We believe substantial evidence of record does exist in support of the ALJ's conclusion that plaintiff was capable of light work at the time of the hearing on February 10, 1987. Plaintiff, a former police officer, was shot in the face at point-blank range while in the line of duty on June 9, 1984. Although plaintiff was seriously injured as a result of this gunshot, by February 10, 1987, the medical evidence discloses plaintiff could perform a full range of light work as defined in 20 C.F.R. Sec. 404.1567(b) (1988). Indeed, plaintiff himself testified that his day-to-day social activities were significantly normal. He drove his car, attended school full-time, cleaned house, took care of his children, took care of his personal needs, bowled, played golf, and visited with friends and relatives as often as possible. While plaintiff argues nonexertional limitations prevent him from performing light work, his testimony indicating he led "a relatively normal life considering he is unemployed," is evidence any nonexertional limitations are not disabling. Crisp v. Secretary of Health and Human Servs., 790 F.2d 450, 453 (6th Cir.1986).

7

With respect to physical limitations, plaintiff himself testified that from a physical standpoint, he was capable of light work by August or September 1986. Thus, on the record as a whole, there is evidence to support the conclusion plaintiff was capable of light work and hence not disabled, given his other vocational factors, on February 10, 1987.

8

Plaintiff, however, maintains that the Secretary erred by failing to consider whether he might be entitled to a closed period of disability benefits. We agree.

9

A social security disability benefits claimant must meet the twelve-month durational requirement before he can be found disabled. 42 U.S.C. Sec. 423(d)(1)(A). In Myers v. Richardson, 471 F.2d 1265 (6th Cir.1972), we held that while "[t]he Act itself does not provide for a closed period of benefits ... we think it clear that such a closed period of benefits may be awarded." Id. at 1267. Thus, an individual who satisfies the durational requirement of the Act may be entitled to benefits from the time his disability commences until such time as the disability ceases.
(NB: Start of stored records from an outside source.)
-- ==== Sys2Proof/Machine/Applets.lean ====
section
/-! DEFINITION. Commands of applets: kernel calls, scheduling, exchanges that time out, and the Slip Joint frames that calls wait for
(13_cores.md R528; 21_applets.md R781–R793; 12_metrology.md R482). -/

namespace Sys2Proof.Machine

open Sys2Proof

/-- ECALL (R528): the applet on core `k` makes the kernel call that a7 names. -/
def execEcall (k : Fin 2) (s : State) : Out :=
  .next (match s.caller k with
    | some (n, c) => s.kernelCall n c
    | none => s)

/-- WAIT (R785). -/
def execWait (k : Fin 2) (s : State) : Out := .next (s.callNo k 0x01)

/-- WAIT_RETURN (R785): a WAIT of domain `d` on core `k` returns for an event that is present, or when its deadline passes. -/
def execWaitReturn (d : Fin 16) (k : Fin 2) (s : State) : Out :=
  .next (match s.waitingOn d k with
    | some (mask, dl) =>
      if !s.wheelRuns then s
      else if mask &&& s.waitEvents d ≠ 0 then (s.waitReturns d k).reschedule
      else match dl with
        | some t => if s.clk.tickSrc.isSome then ((s.advanceTo t).closeWindows).pollWaits else s
        | none => s
    | none => s)

/-- CALL_TIME (R783). -/
def execCallTime (k : Fin 2) (s : State) : Out := .next (s.callNo k 0x02)

/-- QUIESCE (R791). -/
def execQuiesce (k : Fin 2) (s : State) : Out := .next (s.callNo k 0x03)

/-- CH_STATUS (R783). -/
def execChStatus (k : Fin 2) (s : State) : Out := .next (s.callNo k 0x10)

/-- CH_EVENT (R783). -/
def execChEvent (k : Fin 2) (s : State) : Out := .next (s.callNo k 0x11)

/-- CALL_GRANT (R784). -/
def execCallGrant (k : Fin 2) (s : State) : Out := .next (s.callNo k 0x12)

/-- CALL_WITHDRAW (R784). -/
def execCallWithdraw (k : Fin 2) (s : State) : Out := .next (s.callNo k 0x13)

/-- LINK_REQ (R783). -/
def execLinkReq (k : Fin 2) (s : State) : Out := .next (s.callNo k 0x20)

/-- LINK_ATN (R783). -/
def execLinkAtn (k : Fin 2) (s : State) : Out := .next (s.callNo k 0x21)

/-- LINK_STATE (R783). -/
def execLinkState (k : Fin 2) (s : State) : Out := .next (s.callNo k 0x22)

/-- REPORT (R783). -/
def execReport (k : Fin 2) (s : State) : Out := .next (s.callNo k 0x30)

/-- KEY_GEN (R783). -/
def execKeyGen (k : Fin 2) (s : State) : Out := .next (s.callNo k 0x40)

/-- KEY_DERIVE (R783). -/
def execKeyDerive (k : Fin 2) (s : State) : Out := .next (s.callNo k 0x41)

/-- KEY_DELETE (R783). -/
def execKeyDelete (k : Fin 2) (s : State) : Out := .next (s.callNo k 0x42)

/-- KEY_SIGN (R783). -/
def execKeySign (k : Fin 2) (s : State) : Out := .next (s.callNo k 0x43)

/-- CALL_CNT_READ (R783). -/
def execCallCntRead (k : Fin 2) (s : State) : Out := .next (s.callNo k 0x50)

/-- CALL_CNT_INC (R783). -/
def execCallCntInc (k : Fin 2) (s : State) : Out := .next (s.callNo k 0x51)

/-- CALL_MEASURE (R870). -/
def execCallMeasure (k : Fin 2) (s : State) : Out := .next (s.callNo k 0x60)

/-- METRO_LOAD (R786). -/
def execMetroLoad (k : Fin 2) (s : State) : Out := .next (s.callNo k 0x61)

/-- FLASH_PROG (R787). -/
def execFlashProg (k : Fin 2) (s : State) : Out := .next (s.callNo k 0x70)

/-- FLASH_ERASE (R787). -/
def execFlashErase (k : Fin 2) (s : State) : Out := .next (s.callNo k 0x71)

/-! ## Scheduling (R781, R782) -/

/-- An applet that is stuck: an applet fault with the core's mtval and P_FAULT as they stand; its mcause is not stated (a free value). -/
def State.stuck (s : State) (d : Fin 16) (k : Fin 2) : State :=
  let c := s.coreOf k
  (s.tick1.appletFault d (Config.freeNat s.freeCount % 256) c.pc c.mtval c.pFault).reschedule

/-- APPLET_STUCK (R782): the applet on core `k` has run 1639 ticks without a waiting call. -/
def execAppletStuck (k : Fin 2) (s : State) : Out :=
  .next (match s.running k with
    | some d =>
      if s.wheelRuns && s.clk.tickSrc.isSome then
        let t := (s.advanceTo ((s.cpuOf d k).runSince + 1639)).closeWindows
        if t.running k = some d then t.stuck d k else t
      else s
    | none => s)

/-- CPU_WINDOW (R781): a window of 32 768 ticks, aligned to the periodic kernel tick, ends. -/
def execCpuWindow (s : State) : Out :=
  .next (if s.wheelRuns && s.clk.tickSrc.isSome then ((s.advanceTo ((s.tick / 32768 + 1) * 32768)).closeWindows).cpuWindow else s)

/-- CPU_BUDGET_USED (R781): the applet on core `k` reaches its CPU_US in the window. -/
def execCpuBudgetUsed (k : Fin 2) (s : State) : Out :=
  .next (match s.running k, s.wheelRuns with
    | some d, true =>
      let us := match (s.appOf d).man with | some m => m.cpuUs | none => 0
      let s1 := (s.updCpu d k (fun x => { x with used := us })).updApp d (fun a => { a with overruns := sat16 a.overruns })
      (s1.takeOff k .throttled).schedule k
    | _, _ => s)

/-- TIME_SLICE (R781): the slice of the applet on core `k` ends; the core passes to the next READY applet of equal priority. -/
def execTimeSlice (k : Fin 2) (s : State) : Out :=
  .next (match s.running k, s.wheelRuns with
    | some _, true => (s.takeOff k .ready).schedule k
    | _, _ => s)

/-! ## Exchanges that time out (R792, R793) -/

/-- An exchange is abandoned before step X3: logged and reported; the applet runs on, and the image stays installed (R792). -/
def State.abandonExchange (s : State) (d : Fin 16) : State :=
  (s.updApp d (fun a => { a with xstep := .none, incoming := none })).wlog 0x0A03 0 (faultDetail d 0 0 0 0 0) true

/-- QUIESCE_TIMEOUT (R792): QUIESCE_MAX ticks since step X2 of domain `d`'s exchange. -/
def execQuiesceTimeout (d : Fin 16) (s : State) : Out :=
  .next (match (s.appOf d).xstep, (s.appOf d).man with
    | .requested, some m =>
      if s.wheelRuns && s.clk.tickSrc.isSome then
        (((s.advanceTo ((s.appOf d).xTick + m.quiesceMax)).closeWindows).abandonExchange d).xNext
      else s
    | _, _ => s)

/-- The Wheel decides in the applet's place on the channels of domain `d` still to be decided, and logs and reports each (R793). -/
def State.decideFor (s : State) (d : Fin 16) : State :=
  let late := (s.guardedBy d).filter (fun c => !(s.appOf d).decided.contains c.val)
  let s1 := late.foldl (fun t c => (t.wheelDecide c).wlog 0x0A04 0 (faultDetail d c.val 0 0 0 0) true) s
  s1.updApp d (fun a => { a with startedAt := none })

/-- DECIDE_TIMEOUT (R793): DECIDE_MAX ticks since step X6 for domain `d`. -/
def execDecideTimeout (d : Fin 16) (s : State) : Out :=
  .next (match (s.appOf d).startedAt, (s.appOf d).man with
    | some t, some m =>
      if s.wheelRuns && s.clk.tickSrc.isSome then ((s.advanceTo (t + m.decideMax)).closeWindows).decideFor d else s
    | _, _ => s)

/-! ## Frames that calls wait for (R482, R785, R786) -/

/-- LOAD_RESULT (R786): the METRO_LOAD that waits for it returns DONE with the die's result; the load is over. -/
def execLoadResult (f : SjRx) (s : State) : Out :=
  .next (s.ackIdle .main <|
    let (s1, ok) := s.slipTakeLive .main 0x16 f
    if ok && decide (f.payload.length = 8) && s1.wheelRuns then
      let res := beAt f.payload 1 1
      let s2 := { s1 with
        sjm := { s1.sjm with loadOwner := none, loadResult := some f.payload }
        app := s1.app.map (fun (a : App) => a.returnCalls 0x61 0 res) }
      s2.reschedule
    else s1)

/-- MEASURE (R482): the once-per-second live values; wait event 4 of every applet (R785). -/
def execMeasure (f : SjRx) (s : State) : Out :=
  .next (s.ackIdle .main <|
    let (s1, ok) := s.slipTakeLive .main 0x17 f
    if ok && decide (f.payload.length = 196) && s1.wheelRuns then
      State.pollWaits { s1 with
        sjm := { s1.sjm with measure := f.payload }
        app := s1.app.map (fun (a : App) => { a with events := a.events ||| 16 }) }
    else s1)

end Sys2Proof.Machine
end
See Howse v. Heckler, 782 F.2d 626 (6th Cir.1986).

10

In the present case, plaintiff argues that at the very least he should have been found disabled from June 9, 1984, when he was shot, through August 1986 when, according to his testimony, he felt that from a physical standpoint he was capable of returning to work. The ALJ did not specifically make a finding regarding whether plaintiff's impairments entitled him to a closed period of disability benefits. Rather, the ALJ's decision focuses upon plaintiff's physical and mental condition at the time of the hearing. In reaching his conclusion, the ALJ relied upon activities plaintiff began more than one year after the accident and upon reports made during this same time period.

11

Of the evidence of record, no doctor indicates plaintiff could have returned to work prior to September 1986. Rather, of those doctors who expressed an opinion as to plaintiff's disability during this period, all concluded plaintiff was disabled as a result of his physical limitations, including the need for continued surgery as a result of his gunshot wounds, and mental impairments, including depression and anxiety. The Secretary is not bound by the unsupported opinions of treating physicians, Miller v. Secretary of Health and Human Servs., 843 F.2d 221, 224 (6th Cir.1988). However, our scope of review requires us to consider the record as a whole, and given the record in the present case, we find the Secretary erred in failing to consider whether plaintiff might be entitled to a closed period of disability.

III.

12

Accordingly, the judgment of the district court is REVERSED, and we REMAND this action to the district court with instructions to remand to the Secretary to determine whether plaintiff was entitled to a closed period of disability benefits.